Cardiology returned the page and I briefed them on the patient’s status. The plan of care was to continue to monitor the patient and treat with glucagon 1mg intravenous if he became symptomatic. An EKG was repeated as ordered, with no changes noted. I continued to monitor GS closely while he slept. About three hours after GS's initial heart rate went down I noticed that his blood pressure was now trending downwards to the low 90’s-mmhg systolic. This made me nervous and although he was still oriented x 3 without any complaints of chest pain, dizziness, or shortness of breath, I knew that it was important to address his blood pressure promptly. Cardiology was made aware and they recommended a 250ml normal saline bolus, which I initiated immediately, effectively bringing his blood pressure back up above 100mmhg systolic.

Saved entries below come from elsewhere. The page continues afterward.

/-- A walk goes on while its tables stand in one stack; `fuel` counts the levels left. To another stack it is forwarded, when that base die can
take it, and it then lets its unit go; until then it keeps the entry that it has read (13 R332). A leaf returns to the requester's buffers; an
entry that is not present returns NOT_RESIDENT, which joins the report of what waits for the page, and for a walk-ahead walk starts nothing
(13 R335); an invalid entry halts the context (20 R437). -/
def State.walkOn (s : State) (w : Walk) : Nat → State
  | 0 => s
  | fuel + 1 =>
    let ended := { s with walks := s.walks.filter fun x => x.id != w.id }.endWalkPacket w.id
    let change (f : Walk → Walk) : State := { s with walks := s.walks.map fun x => if x.id = w.id then f x else x }
    let goOn (t : Nat) : State :=
      if s.walkTaken (stackOf t) then s.sendWalk { w with level := w.level + 1, table := t } else change fun x => { x with next := some t }
    match w.next with
    | some t => goOn t
    | none =>
      match s.readEntry (s.readMem (entryPa w.table w.va w.level) 8) w.level (coreDie w.core) with
      | .next t =>
        if stackOf t = stackOf w.table then
          let w' := { w with level := w.level + 1, table := t }
          (change fun _ => w').walkOn w' fuel
        else goOn t
      | .leaf e f =>
        ended.fillTlb w.core w.ahead
          { ctx := w.ctx, page := pageBase w.va w.level, level := w.level, pte := BitVec.ofNat 64 e, frame := f }
      | .notResident =>
        if !w.ahead && s.pageWanted w.ctx (s.absentPage w.ctx w.va).1 then (ended.demand w.ctx w.va 1 w.level false).1 else ended
      | .invalid r => ended.contextFault w.ctx 0x0407 (BitVec.ofNat 64 w.va) (w.level + 4 * r)

/-- A walk that waits is the first in its base die's queue and finds a free unit. -/
def State.unitFor (s : State) (w : Walk) : Bool :=
  decide (s.unitsUsed (stackOf w.table) < 48) && ((s.walksQueued (stackOf w.table)).head?.map (·.id)) == some w.id

/-- PAGE_WALK: a walk goes to its base die, takes its unit, or reads on with it. -/
def execPageWalk (walk : Nat) (s : State) : Host.Outcome State Fault Refusal :=
  .next (match s.walks.find? fun w => w.id == walk with
    | some w =>
      if !w.sent then (if s.walkTaken (stackOf w.table) then s.sendWalk w else s)
      else if w.inUnit then s.walkOn w 4
      else if s.unitFor w then { s with walks := s.walks.map fun x => if x.id = w.id then { x with inUnit := true } else x }
      else s
    | none => s)

/-- FETCH_RETRY (13 R343; 20 R436). -/
def execFetchRetry (thr : Nat) (s : State) : Host.Outcome State Fault Refusal :=
  .next (match (s.thr thr).wait with
    | .fetch va =>
      let t := s.thr thr
      let ctx := (s.thrBlock t).ctx
      let gone := (((s.ctx ctx).report (s.absentPage ctx va).1).map (·.unresolvable)).getD false
      match s.translate ctx va (coreDie (s.thrCore t)) .fetch with
      | .notResident _ => if gone then s.modThr thr fun t => { t with wait := .ready } else s
      | _ => s.modThr thr fun t => { t with wait := .ready }
    | _ => s)

/-! ## Frames -/

/-- The leaf entries beneath a table, resident or not: VA, PA of the entry, the entry, and its level. -/
def State.leavesOf (s : State) : Nat → Nat → Nat → Nat → List (Nat × Nat × Nat × Nat)
  | 0, _, _, _ => []
  | fuel + 1, level, table, va =>
    (List.range 1024).flatMap fun i =>
      let p := table + 8 * i
      let e := s.readMem p 8
      let v := va + i * 2 ^ levelShift level
      if pteLeaf e then [(v, p, e, level)]
      else if pteV e then s.leavesOf fuel (level + 1) (bits e 47 13 * 8192) v
      else []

By now GS's lab results were coming back and I was called to the phone for a critical value of potassium 7.7 reported by the laboratory. At this point I was thinking to myself “What else could possibly go wrong?” To answer my own question, GS started complaining of nausea and began vomiting. Once more I jumped into action and medicated GS for nausea with Zofran from the standing PACU orders and then notified the cardiologist of the critical potassium level. Cardiology gave me orders and I began the treatment for high potassium, which included albuterol nebulizer 10mg, insulin 10 units intravenous and calcium gluconate 1 gram intravenous (dextrose was not ordered because his bedside glucose was 250).

Nephrology was consulted at the request of cardiology and I spoke to the on-call nephrologist who made plans to dialyze the patient that night. Thankfully, GS’s nausea improved rapidly with the Zofran and his blood pressure was remaining stable above 110mmhg systolic. With a ready ICU bed and his hyperkalemia treatment underway, I was finally ready to transport GS to the ICU after five hours of intense observation and nursing care in the PACU. By the time I delivered GS to the ICU his nausea was resolved, his heart rate was trending up into the 50's and his pain was under control.

Although the administration of labetolol unintentionally caused GS’s extreme bradycardia, with keen observation and good nursing care I was able to help GS get through that medication complication safely. He was dialyzed in the ICU overnight, and discharged home the next day without any further complications.